Plan my weekends and leisure time in advance and get the
important stuff done beforehand.
Schedule time for reading books.
Overall, be more focused and mindful of my time!

 

   2. Read (at least) two books a month. Try to read more children’s fiction. Track reading on Goodreads!

   3. Make more of an effort to hang out with people and be open to making new friends.

   4. Cut back on Facebook/all social media (yes, this includes Youtube).

   5. Exercise at least three times/week (surpassing 21 weeks). Focus on arms, as well as leg strength and flexibility.

   6. Try to walk/ride my bike to work more often instead of driving.

   7. Finish first draft of manuscript (you can do it!!!).

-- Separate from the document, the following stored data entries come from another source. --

/-- Slots in a row that are all taken are no more than the records. -/
theorem le_length_of_taken {t : Table StatRec} {n k : Nat} (hn : n ≤ ringMax)
    (h : ∀ j < n, Table.has t ((k + j) % ringMax) = true) : n ≤ t.length := by
  have hinj : ∀ i < n, ∀ j < n, (k + i) % ringMax = (k + j) % ringMax → i = j := by
    intro i hi j hj heq
    unfold ringMax at hn heq
    omega
  have hmem : ∀ j < n, (k + j) % ringMax ∈ t.map (·.1) := by
    intro j hj
    obtain ⟨e, he, heq⟩ := List.any_eq_true.mp (h j hj)
    exact List.mem_map.mpr ⟨e, he, eq_of_beq heq⟩
  have hlen := le_length_of_injective hinj hmem
  rwa [List.length_map] at hlen

/-- Where the search for a slot begins: after the newest record. -/
def ringStart (t : Table StatRec) : Nat := match t.getLast? with | some e => (e.1 + 1) % ringMax | none => 0

/-- The slot the next record takes. -/
def ringSlot (t : Table StatRec) : Nat := freeSlotFrom (t.length + 1) t (ringStart t)

theorem ringPut_eq (t : Table StatRec) (r : StatRec) : ringPut t r = t ++ [(ringSlot t, r)] := rfl

theorem ringStart_lt (t : Table StatRec) : ringStart t < ringMax := by
  unfold ringStart
  split
  · exact Nat.mod_lt _ (by decide)
  · decide

/-- In a ring with room the search ends at a free slot, and every slot it passed is taken. -/
theorem ringSlot_spec {t : Table StatRec} (h : t.length < ringMax) :
    ∃ i < ringMax, ringSlot t = (ringStart t + i) % ringMax ∧ Table.has t (ringSlot t) = false ∧
      ∀ j < i, Table.has t ((ringStart t + j) % ringMax) = true := by
  obtain ⟨i, hi, heq, hbefore, hfree⟩ := freeSlotFrom_spec (t.length + 1) t (ringStart_lt t)
  have hlen : i ≤ t.length := le_length_of_taken (by omega) hbefore
  have heq : ringSlot t = (ringStart t + i) % ringMax := heq
  exact ⟨i, by omega, heq, by rw [heq]; exact hfree (by omega), hbefore⟩

theorem ringSlot_lt {t : Table StatRec} (h : t.length < ringMax) : ringSlot t < ringMax := by
  obtain ⟨i, -, heq, -⟩ := ringSlot_spec h
  rw [heq]
  exact Nat.mod_lt _ (by decide)

theorem has_ringSlot {t : Table StatRec} (h : t.length < ringMax) : Table.has t (ringSlot t) = false := by
  obtain ⟨-, -, -, hfree, -⟩ := ringSlot_spec h
  exact hfree

theorem ringSlot_nil : ringSlot [] = 0 := rfl

/-- The slots between the newest record's and the one the next takes are taken. -/
theorem has_before_ringSlot {t : Table StatRec} (h : t.length < ringMax) {e : Nat × StatRec} (he : t.getLast? = some e) {i : Nat}
    (hi : i < (ringSlot t + ringMax - (e.1 + 1)) % ringMax) (hlt : e.1 < ringMax) :
    Table.has t ((e.1 + 1 + i) % ringMax) = true := by
  have hstart : ringStart t = (e.1 + 1) % ringMax := by rw [ringStart, he]
  obtain ⟨n, hn, heq, -, hbefore⟩ := ringSlot_spec h
  have hcount : (ringSlot t + ringMax - (e.1 + 1)) % ringMax = n := by
    rw [heq, hstart]
    unfold ringMax at *
    omega
  simpa [hstart] using hbefore i (by omega)

/-! STAT_RING_WRITE (R100, R189). -/

/-- A context with a record more in the ring of a die, of which FP5 has taken it for its step. -/
def Ctx.takeRecord (k : Ctx) (croft step att : Nat) (slot : Nat) (r : StatRec) : Ctx :=
  { k with rings := if croft < 144 then (k.rings.1 ++ [(slot, r)], k.rings.2)
      else (k.rings.1, k.rings.2 ++ [(slot, r)]) }.modStep step
    (fun h => if h.attempt % 4 = att then { h with records := h.records ++ [r] } else h)

section
variable {s : State} {id : Nat} {f : Flight} {sta seq n att : Nat}

/-- The ring of the die a croft is on. -/
def Ctx.ringOf (k : Ctx) (croft : Nat) : Table StatRec := if croft < 144 then k.rings.1 else k.rings.2

theorem exec_statRingWrite_of_full (hf : s.flight? id = some f) (hop : f.op = .stat sta seq n att)
    (h : ringMax ≤ ((s.ctx f.ctx).ringOf f.croft).length) : exec (.statRingWrite id) s = .next s := by
  have h : ringMax ≤ (if f.croft < 144 then (s.ctx f.ctx).rings.1 else (s.ctx f.ctx).rings.2).length := h
  show execStatRingWrite id s = _
  simp only [execStatRingWrite, hf, hop, if_pos h]

theorem exec_statRingWrite_of_room (hf : s.flight? id = some f) (hop : f.op = .stat sta seq n att)
    (h : ((s.ctx f.ctx).ringOf f.croft).length < ringMax) :
    exec (.statRingWrite id) s =
      let x := s.croftOf f.ctx f.croft
      let slot := ringSlot ((s.ctx f.ctx).ringOf f.croft)
      .next ((((s.setCtx f.ctx ((s.ctx f.ctx).takeRecord f.croft n att slot (statRecord (x.stat sta) n f.croft seq att))).setCroftOf
        f.ctx f.croft (x.putStat sta {})).unpoke (statRing f.ctx (f.croft / 144) + 64 * slot) 64).complete f 0) := by
  have hroom : ¬ ringMax ≤ (if f.croft < 144 then (s.ctx f.ctx).rings.1 else (s.ctx f.ctx).rings.2).length := Nat.not_le.mpr h
  show execStatRingWrite id s = _
  simp only [execStatRingWrite, hf, hop, if_neg hroom, Ctx.takeRecord, Ctx.ringOf, ringPut_eq, Ctx.modStep]
  by_cases hdie : f.croft < 144 <;> simp [hdie, stOk]

end

/-- Settles O14: a conversion by its turn in the two units and the side lists one after the other, STAT by what a CVT is, and its
record by the slot at which the search through a ring with room ends. -/
theorem conversionsAndStatisticsLand : Obligations.ConversionsAndStatisticsLand := by
  unfold Obligations.ConversionsAndStatisticsLand
  refine ⟨fun id f s p src hf hop => ?conversion, fun c st w s => ⟨fun hr he hdrain => ?issue, ?wait⟩,
    fun id f s sta seq n att hf hop => ⟨fun hroom hkeys => ?room, exec_statRingWrite_of_full hf hop⟩⟩
  case conversion =>
    obtain rfl := State.flight?_id hf
    exact ⟨exec_conversionComplete_of_not_serves hf hop, exec_conversionComplete_without_side hf hop, fun h a hside =>
      ⟨_, exec_conversionComplete_with_side hf hop h hside, fun hlen =>
        ⟨fun b => read_putSides_outside hlen s.mem, fun t => readBytes_putSides hlen s.mem a⟩⟩⟩
  case issue =>
    refine exec_stat_of_ready hr he (fun f hf => ?_)
    rw [Bool.eq_false_iff, Ne, f.isCvt_iff]
    rintro ⟨⟨p, src, hop⟩, hnone⟩
    obtain ⟨a, i, hset⟩ := hdrain f hf p src hop
    exact hnone a i hset
  case wait =>
    rintro ⟨f, hf, p, src, hop, hnone⟩
    exact exec_stat_of_conversion_before hf (f.isCvt_iff.mpr ⟨⟨p, src, hop⟩, hnone⟩)
  case room =>
    exact ⟨_, ringSlot_lt hroom, has_ringSlot hroom, fun hnil => by rw [hnil]; exact ringSlot_nil,
      fun e he i hi => has_before_ringSlot hroom he hi (hkeys e (List.mem_of_getLast? he)),
      exec_statRingWrite_of_room hf hop hroom⟩

end Sys2Proof.Machine
end

section
/-! ROT and the results of the vector unit (R151, R187, R188, R191, R196): when the rotation unit serves a ROT, and what a vector
instruction writes to a tile register or a set. -/

namespace Sys2Proof.Machine

/-! Tile registers and sizes that a word names (R10, R140, R187). -/

theorem bits_mod_two_pow {n : Nat} (w : BitVec n) {hi lo k : Nat} (h : k ≤ hi + 1 - lo) :
    bits w hi lo % 2 ^ k = (w.toNat >>> lo) % 2 ^ k :=
  Nat.mod_mod_of_dvd _ (Nat.pow_dvd_pow 2 h)

theorem tileNo_fSrc1 (w : Word) : tileNo (fSrc1 w) = bits w 38 32 := bits_mod_two_pow w (k := 7) (hi := 39) (by decide)

theorem tileNo_fDst (w : Word) : tileNo (fDst w) = bits w 46 40 := bits_mod_two_pow w (k := 7) (hi := 47) (by decide)

theorem le_clampTo (lo hi v : Nat) : lo ≤ clampTo lo hi v := Nat.le_max_left _ _

/-- A segment of n/32 tiles has n elements a row. -/
theorem two_pow_add_four {size : Nat} (h : 1 ≤ size) : 2 ^ (size + 4) = 32 * 2 ^ (size - 1) := by
  obtain ⟨k, rfl⟩ := Nat.exists_eq_add_of_le' h
  rw [Nat.add_sub_cancel, Nat.add_assoc, Nat.pow_add, Nat.mul_comm]

/-! ROT. -/

theorem exec_rot_of_ready {c : CroftId} {st : Strm} {w : Word} {s : State} :
    let size := clampTo 1 4 (bits w 54 52)
    let n := 2 ^ (size - 1)
    let src := firstOf 128 n (bits w 38 32)
    let dst := firstOf 128 n (bits w 46 40)
    let need : Need := { reads := sRes (bits w 31 24) ++ tileRes src n, writes := tileRes dst n, units := [.rotation] }
    s.ready c st 8 need = true → s.entryOpen c st = true →
    exec (.rot c st w) s = .next (s.issue c st 8 need (.rotate (bit w 55) (size + 4) (if bit w 51 then 9 else 8) src dst
      (rotSigns (s.ctx s.resident).seed (s.strm c st).step (bits ((s.strm c st).sreg (bits w 31 24)) 23 0) (32 * n))) 0 0 none
      false) := by
  intro size n src dst need hr he
  have hn : 32 * n = 2 ^ (size + 4) := (two_pow_add_four (le_clampTo 1 4 _)).symm
  show execRot c st w s = _
  rw [execRot, tileNo_fSrc1, tileNo_fDst, hn]
  exact congrArg Host.Outcome.next ((if_pos hr).trans (if_neg (by simp [he])))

   8. When life gets tough, be tougher. Don’t give up right away! When you feel lonely and lost, work on changing your mindset.

   9. Put more money into savings and keep better track of expenses. Have goals for what to spend the money on (pet cat? Dance class?).

  10. Stay motivated at work and always focus on improvement. Cut back on the negative self-talk and always remember the positive. This may mean having to accept that not everyone will get along with you.

  11. Figure out what I believe in and don’t believe in, both politically and religiously. Use this blog if it helps!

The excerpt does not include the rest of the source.